В это время мы уже обедали за полцены; через
полтора месяца -- за стоимость десятка папирос. Изо дня в день появлялись мы
в "Валгалле" и предъявляли наши талоны. Наконец Эдуард спросил, сколько же у
нас еще осталось. Мы ответили уклончиво. Он попытался наложить запрет на
абонементы, но мы привели с собой юриста, пригласив его на венский шницель.
За десертом юрист прочел Эдуарду целую лекцию о том, что такое контракты и
обязательства, и заплатил нашими талонами. В лирике Эдуарда зазвучали
мрачные нотки. Он попытался вступить с нами в соглашение -- мы соглашение
отвергли. Он написал нравоучительные стихи "Коль нажил ты добро нечестно,
оно на пользу не пойдет" и послал в местную газету. Редактор показал нам эти
стихи; они были полны намеков на могильщиков народа, упоминалось в них и о
надгробиях, а также о лихоимце Кроле. Мы пригласили нашего юриста в
"Валгаллу" на свиную отбивную, он объяснил Эдуарду, что такое публичное
оскорбление и каковы его последствия, и снова расплатился нашими талонами.
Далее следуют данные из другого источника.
-- ==== Sys2Proof/Laws/Ops.lean ====
section
/-! SUPPORT. What the shared operations can do, said once for each: what they leave as it was, and the cases of
the taking rule, of a frame's arrival and of the hand-over of a reaction. -/

namespace Sys2Proof.Machine

/-! ### The relation of unchanged surroundings -/

theorem SameSurroundings.refl (s : State) : SameSurroundings s s := ⟨rfl, rfl, rfl, rfl, rfl, rfl, rfl, rfl⟩

theorem SameSurroundings.trans {s t u : State} (h : SameSurroundings s t) (k : SameSurroundings t u) :
    SameSurroundings s u := by
  obtain ⟨a, b, c, d, e, f, g, i⟩ := h
  obtain ⟨a', b', c', d', e', f', g', i'⟩ := k
  exact ⟨a'.trans a, b'.trans b, c'.trans c, d'.trans d, e'.trans e, f'.trans f, g'.trans g, i'.trans i⟩

theorem same_setHead (s : State) (h : Head) (x : HeadUnit) : SameSurroundings s (s.setHead h x) := by
  cases h <;> exact .refl _

theorem same_modHead (s : State) (h : Head) (f : HeadUnit → HeadUnit) : SameSurroundings s (s.modHead h f) :=
  same_setHead s h _

theorem same_setCond (s : State) (x : Conditioner) : SameSurroundings s (s.setCond x) := .refl _
theorem same_setSlurry (s : State) (x : Slurry) : SameSurroundings s (s.setSlurry x) := .refl _
theorem same_setPulse (s : State) (x : Pulse) : SameSurroundings s (s.setPulse x) := .refl _
theorem same_setFaults (s : State) (x : Arbiter) : SameSurroundings s (s.setFaults x) := .refl _
theorem same_setDue (s : State) (x : List Due) : SameSurroundings s (s.setDue x) := .refl _

/-- A condition that decides between two operations. -/
theorem same_ite {c : Prop} [Decidable c] {s t u : State} (h : SameSurroundings s t) (k : SameSurroundings s u) :
    SameSurroundings s (if c then t else u) := by split <;> assumption

/-! ### Pulse unit, blend, owner set -/

/-- The re-evaluation of the running conditions reaches the channels alone. -/
theorem refreshPulse_eq (s : State) :
    refreshPulse s = s.setPulse { s.pulse with
      ch := Vector.ofFn fun c => (s.pulse.ch[c]).refresh s.slurry.channels[c].enable s.pulse.supply } := rfl

/-- A change of the supply sets the flag and re-evaluates each channel. -/
theorem setSupply_eq (v : Bool) (s : State) :
    setSupply v s = s.setPulse
      { supply := v, ch := Vector.ofFn fun c => (s.pulse.ch[c]).refresh s.slurry.channels[c].enable v } := rfl

/-- The notice of R109 reaches the pulse unit alone. -/
theorem blendNotice_eq (b a : Option Nat) (s : State) : ∃ p, blendNotice b a s = s.setPulse p := by
  cases b <;> cases a <;> exact ⟨_, rfl⟩

/-- A write of the blend and the owner set changes them, and the pulse unit where the notice reaches it. -/
theorem setBlend_eq (b : Option Nat) (o : Parties) (s : State) :
    ∃ p, setBlend b o s = (s.setSlurry { s.slurry with blend := b, owners := o }).setPulse p :=
  blendNotice_eq _ _ _

theorem same_setBlend (b : Option Nat) (o : Parties) (s : State) : SameSurroundings s (setBlend b o s) := by
  obtain ⟨p, h⟩ := setBlend_eq b o s
  rw [h]; exact .refl _

theorem same_leaveOwnersWith (examine : State → State) (hx : ∀ t, SameSurroundings t (examine t)) (p : Party)
    (s : State) : SameSurroundings s (leaveOwnersWith examine p s) := by
  unfold leaveOwnersWith
  exact same_ite ((same_setBlend _ _ s).trans (hx _)) (.refl _)

/-! ### Conditioner -/

theorem same_markUnavailable (s : State) : SameSurroundings s (markUnavailable s) := by
  unfold markUnavailable
  dsimp only
  split <;> split <;>
    first
      | exact (same_modHead s _ _).trans (same_modHead _ _ _)
      | exact same_modHead s _ _
      | exact .refl s

theorem same_tryStart (s : State) : SameSurroundings s (tryStart s) := by
  unfold tryStart
  split
  · split
    · exact same_markUnavailable s
    · exact same_ite (same_setCond s _) (same_markUnavailable s)
  · exact .refl s

theorem same_condJoin (h : Head) (s : State) : SameSurroundings s (condJoin h s) :=
  (same_setCond s _).trans (same_tryStart _)

/-- A party's leaving reaches the conditioner alone. -/
theorem condLeave_eq (p : Party) (s : State) : condLeave p s = s.setCond (s.cond.leave p) := rfl

/-! ### Step entry and claims -/

theorem same_handBlend (examine : State → State) (hx : ∀ t, SameSurroundings t (examine t)) (h : Head)
    (f : BlendField) (s : State) : SameSurroundings s (handBlend examine h f s) := by
  cases f with
  | absent => exact .refl s
  | release => exact same_leaveOwnersWith examine hx _ s
  | index n => exact same_setSlurry s _

theorem same_handConditioning (h : Head) (f : CondField) (s : State) :
    SameSurroundings s (handConditioning h f s) := by
  cases f with
  | absent => exact .refl s
  | on => exact same_condJoin h s
  | off => exact same_setCond s _

theorem same_beginStepWith (examine : State → State) (hx : ∀ t, SameSurroundings t (examine t)) (h : Head)
    (j : Nat) (s : State) : SameSurroundings s (beginStepWith examine h j s) := by
  unfold beginStepWith
  split
  · exact .refl s
  · exact ((same_modHead s h _).trans (same_handBlend examine hx h _ _)).trans (same_handConditioning h _ _)

theorem same_returnIfFreeWith (examine : State → State) (hx : ∀ t, SameSurroundings t (examine t)) (h : Head)
    (s : State) : SameSurroundings s (returnIfFreeWith examine h s) := by
  unfold returnIfFreeWith
  split
  · dsimp only
    split
    · exact same_modHead s h _
    · exact (same_modHead s h _).trans (same_beginStepWith examine hx h _ _)
  · exact .refl s

theorem same_grantHeadWith (examine : State → State) (hx : ∀ t, SameSurroundings t (examine t)) (h : Head)
    (n : Nat) (s : State) : SameSurroundings s (grantHeadWith examine h n s) := by
  unfold grantHeadWith
  have a := (same_setBlend (some n) (s.slurry.owners.put (.head h) true) s).trans
    (same_setSlurry _ ((setBlend (some n) (s.slurry.owners.put (.head h) true) s).slurry.setWait h none))
  dsimp only
  split
  · exact a.trans ((same_modHead _ h _).trans (same_returnIfFreeWith examine hx h _))
  · exact a

theorem same_examineHeadWith (examine : State → State) (hx : ∀ t, SameSurroundings t (examine t)) (h : Head)
    (s : State) : SameSurroundings s (examineHeadWith examine h s) := by
  unfold examineHeadWith
  split
  · exact .refl s
  · exact same_ite (same_grantHeadWith examine hx h _ s) (.refl s)

theorem same_examineWith (inner : State → State) (hx : ∀ t, SameSurroundings t (inner t)) (s : State) :
    SameSurroundings s (examineWith inner s) :=
  (same_examineHeadWith inner hx .a s).trans (same_examineHeadWith inner hx .b _)

/-- The examination of R113 leaves the surroundings as they were. -/
theorem same_examine (s : State) : SameSurroundings s (examine s) :=
  same_examineWith _ (same_examineWith _ fun t => .refl t) s

theorem same_leaveOwners (p : Party) (s : State) : SameSurroundings s (leaveOwners p s) :=
  same_leaveOwnersWith examine same_examine p s

theorem same_beginStep (h : Head) (j : Nat) (s : State) : SameSurroundings s (beginStep h j s) :=
  same_beginStepWith examine same_examine h j s

theorem same_returnIfFree (h : Head) (s : State) : SameSurroundings s (returnIfFree h s) :=
  same_returnIfFreeWith examine same_examine h s

/-! ### Leaving a step, and reactions -/

theorem same_withdraw (h : Head) (s : State) : SameSurroundings s (withdraw h s) :=
  (((same_modHead s h _).trans (same_setSlurry _ _)).trans (same_leaveOwners _ _)).trans (same_setCond _ _)

theorem same_enterRampdown (cause : EndCause) (h : Head) (s : State) :
    SameSurroundings s (enterRampdown cause h s) := (same_modHead s h _).trans (same_withdraw h _)

theorem same_enterVented (level : Nat) (h : Head) (s : State) : SameSurroundings s (enterVented level h s) :=
  same_ite ((same_modHead s h _).trans (same_withdraw h _)) (same_modHead s h _)

/-- A reaction reaching a head leaves the surroundings as they were (R17). -/
theorem same_reactHead (reaction : Reaction) (level : Nat) (h : Head) (s : State) :
    SameSurroundings s (reactHead reaction level h s) := by
  cases reaction with
  | notify => exact .refl s
  | hold => exact same_ite (same_modHead s h _) (.refl s)
  | retract => exact same_ite (same_enterRampdown .fault h s) (.refl s)
  | vent =>
    unfold reactHead
    dsimp only
    split
    · exact .refl s
    · exact same_modHead s h _
    · exact same_enterVented level h s

theorem same_handHead (busy : Option Head) (r : Response) (h : Head) (s : State) :
    SameSurroundings s (handHead busy r h s) := same_ite (same_setDue s _) (same_reactHead _ _ h s)

theorem same_deliver (busy : Option Head) (r : Response) (s : State) : SameSurroundings s (deliver busy r s) := by
  unfold deliver
  split
  · exact same_handHead busy r _ s
  · exact ((((same_handHead busy r .a s).trans (same_handHead busy r .b _)).trans
      (same_ite (same_setCond _ _) (.refl _))).trans (same_ite (same_leaveOwners _ _) (.refl _))).trans
      (same_ite (same_setPulse _ _) (.refl _))

/-- The taking rule leaves the surroundings as they were. -/
theorem same_applyTaking (busy : Option Head) (s : State) : SameSurroundings s (applyTaking busy s) := by
  unfold applyTaking
  split
  · exact .refl s
  · exact (same_setFaults s _).trans (same_deliver busy _ _)

theorem same_detectWhile (busy : Option Head) (i : SourceId) (s : State) :
    SameSurroundings s (detectWhile busy i s) := (same_setFaults s _).trans (same_applyTaking busy _)

theorem same_detect (i : SourceId) (s : State) : SameSurroundings s (detect i s) := same_detectWhile none i s

theorem same_enterStep (h : Head) (j : Nat) (s : State) : SameSurroundings s (enterStep h j s) :=
  same_ite ((same_modHead s h _).trans (same_detectWhile _ _ _)) (same_beginStep h j s)

/-! ### The taking rule (R152) -/

/-- Everything the taking rule can do: nothing, or take a source of a higher level than the response level, the
current response going on the stack. -/
theorem take_cases (f : Arbiter) :
    f.take = (none, f) ∨ ∃ i : SourceId, f.choice = some i ∧ f.level < f.sources[i].level ∧
      f.take = (some ⟨f.sources[i].level, i, f.sources[i].reaction⟩,
        { f with current := some ⟨f.sources[i].level, i, f.sources[i].reaction⟩, stack := f.pushed }) := by
  unfold Arbiter.take
  split
  · exact .inl rfl
  · rename_i i hi
    dsimp only
    split
    · exact .inr ⟨i, hi, ‹_›, rfl⟩
    · exact .inl rfl

/-- A take touches no source's status or configuration. -/
theorem take_sources (f : Arbiter) : f.take.2.sources = f.sources := by
  rcases take_cases f with h | ⟨i, -, -, h⟩ <;> rw [h]

/-! ### A frame's arrival (R167) -/

/-- Everything an arrival can do: the frame is handled, waits behind the held one, or is discarded. -/
theorem arriveAt_cases (p : Port) (f : List Byte) (handle : State → State) (s : State) :
    (heldAt s p = [] ∧ arriveAt p f handle s = handle s) ∨
    (∃ x, heldAt s p = [x] ∧ arriveAt p f handle s = setHeld p [x, ⟨f, arrivalOf s⟩] s) ∨
    (2 ≤ (heldAt s p).length ∧ arriveAt p f handle s = s) := by
  unfold arriveAt
  match h : heldAt s p with
  | [] => exact .inl ⟨rfl, rfl⟩
  | [x] => exact .inr (.inl ⟨x, rfl, rfl⟩)
  | x :: y :: r => exact .inr (.inr ⟨by simp, rfl⟩)

@[simp] theorem arrivalOf_last (s : State) : (arrivalOf s).last = s.ring.last := rfl
@[simp] theorem arrivalOf_advance (s : State) : (arrivalOf s).advance = s.ring.advance := rfl
@[simp] theorem arrivalOf_cond (s : State) : (arrivalOf s).cond = s.cond.mode := rfl
@[simp] theorem arrivalOf_mode (s : State) (h : Head) : (arrivalOf s).mode h = (s.head h).mode := by cases h <;> rfl

@[simp] theorem heldAt_setHeld (p : Port) (x : List HeldFrame) (s : State) : heldAt (setHeld p x s) p = x := by
  cases p <;> rfl

@[simp] theorem heldAt_setHeld_u (x : List HeldFrame) (s : State) : heldAt (setHeld .u x s) .d = heldAt s .d := rfl
@[simp] theorem heldAt_setHeld_d (x : List HeldFrame) (s : State) : heldAt (setHeld .d x s) .u = heldAt s .u := rfl

/-- Everything a frame's arrival can do: its places are full and it is discarded, or the gap timer takes note of it and
it is handled or waits (R167, R180). -/
theorem frameArrives_cases (p : Port) (f : List Byte) (s : State) :
    (heldAt s p = [] ∧ frameArrives p f s = handleFrame p f (arrivalOf (gapAtArrival p f s)) (gapAtArrival p f s)) ∨
    (∃ x, heldAt s p = [x] ∧
      frameArrives p f s = setHeld p [x, ⟨f, arrivalOf s⟩] (gapAtArrival p f s)) ∨
    (2 ≤ (heldAt s p).length ∧ frameArrives p f s = s) := by
  have hg : heldAt (gapAtArrival p f s) p = heldAt s p := by
    unfold gapAtArrival; split <;> cases p <;> rfl
  have ha : arrivalOf (gapAtArrival p f s) = arrivalOf s := by unfold gapAtArrival; split <;> rfl
  unfold frameArrives
  split
  · exact .inr (.inr ⟨‹_›, rfl⟩)
  · rcases arriveAt_cases p f (fun t => handleFrame p f (arrivalOf t) t) (gapAtArrival p f s) with
      ⟨h, e⟩ | ⟨x, h, e⟩ | ⟨h, e⟩
    · exact .inl ⟨hg ▸ h, e⟩
    · exact .inr (.inl ⟨x, hg ▸ h, ha ▸ e⟩)
    · exact absurd (hg ▸ h) ‹_›

/-- Everything the taking up of a held frame can do: nothing is held, or the oldest frame is handled with the moment
of its arrival and the others move up (R167, R172). -/
theorem handleHeld_cases (p : Port) (s : State) :
    (heldAt s p = [] ∧ handleHeld p s = s) ∨
    ∃ x rest, heldAt s p = x :: rest ∧ handleHeld p s = handleFrame p x.frame x.arrival (setHeld p rest s) := by
  unfold handleHeld
  match h : heldAt s p with
  | [] => exact .inl ⟨rfl, rfl⟩
  | x :: rest => exact .inr ⟨x, rest, rfl, rfl⟩

/-! ### Frames -/

@[simp] theorem putLE_length (k n : Nat) : (putLE k n).length = k := by
  induction k generalizing n with
  | zero => rfl
  | succ k ih => simp [putLE, ih]

@[simp] theorem padTo_length (n : Nat) (l : List Byte) : (padTo n l).length = n := by
  simp [padTo]

@[simp] theorem withCrc_length (b : List Byte) : (withCrc b).length = b.length + 4 := by simp [withCrc]

/-- The bytes ahead of a computed CRC are the bytes it was computed over. -/
@[simp] theorem frameBody_withCrc (b : List Byte) : frameBody (withCrc b) = b := by
  simp [frameBody, withCrc]

/-- Writing into a bound slot keeps the number of slots. -/
@[simp] theorem mapFirst_length {α : Type} (p : α → Bool) (g : α → α) (l : List α) :
    (mapFirst p g l).length = l.length := by
  induction l with
  | nil => rfl
  | cons x xs ih => unfold mapFirst; split <;> simp [ih]

@[simp] theorem writeBound_length (r : Ring) (b : Binding) (p : List Byte) (l : List (List Byte)) :
    (writeBound r b p l).length = l.length := by
  unfold writeBound; split <;> simp

@[simp] theorem fillSlots_length (s : State) (k : Byte) (c : Nat → Option (List Byte)) (l : List (List Byte)) :
    (fillSlots s k c l).length = l.length := by simp [fillSlots]

end Sys2Proof.Machine
end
А
Эдуард, который был до этого чистым лириком и воспевал цветы, начал писать
стихи о ненависти. Но вот и все, что он мог сделать. Яростная борьба
продолжается. Каждый день Эдуард надеется, что наши резервы наконец-то
иссякнут; он не знает, что у нас талонов хватит больше чем на семь месяцев.
Вилли встает. На нем новый темно-зеленый костюм из первоклассного
материала, поэтому он похож на рыжеголовую травяную лягушку. Его галстук
украшен булавкой с жемчужиной, на указательном пальце правой руки -- тяжелый
перстень с печаткой. Пять лет назад он был помощником нашего ротного
интенданта. Ему, как и мне, двадцать пять лет.
-- Разрешите представить? -- осведомляется Вилли. -- Мои друзья и
фронтовые товарищи Георг Кроль и Людвиг Бодмер -- фрейлейн Рене де ла Тур из
"Мулен Руж" в Париже.
Рене де ла Тур кивает нам сдержанно, но довольно приветливо. Мы не
сводим изумленных глаз с Вилли. Вилли отвечает нам таким же
многозначительным гордым взглядом.
-- Садитесь, господа, -- предлагает он. -- Насколько я понимаю, Эдуард
хотел исключить вас из числа обедающих. А гуляш хорош, только луку можно
было бы прибавить. Садитесь, мы с удовольствием подвинемся.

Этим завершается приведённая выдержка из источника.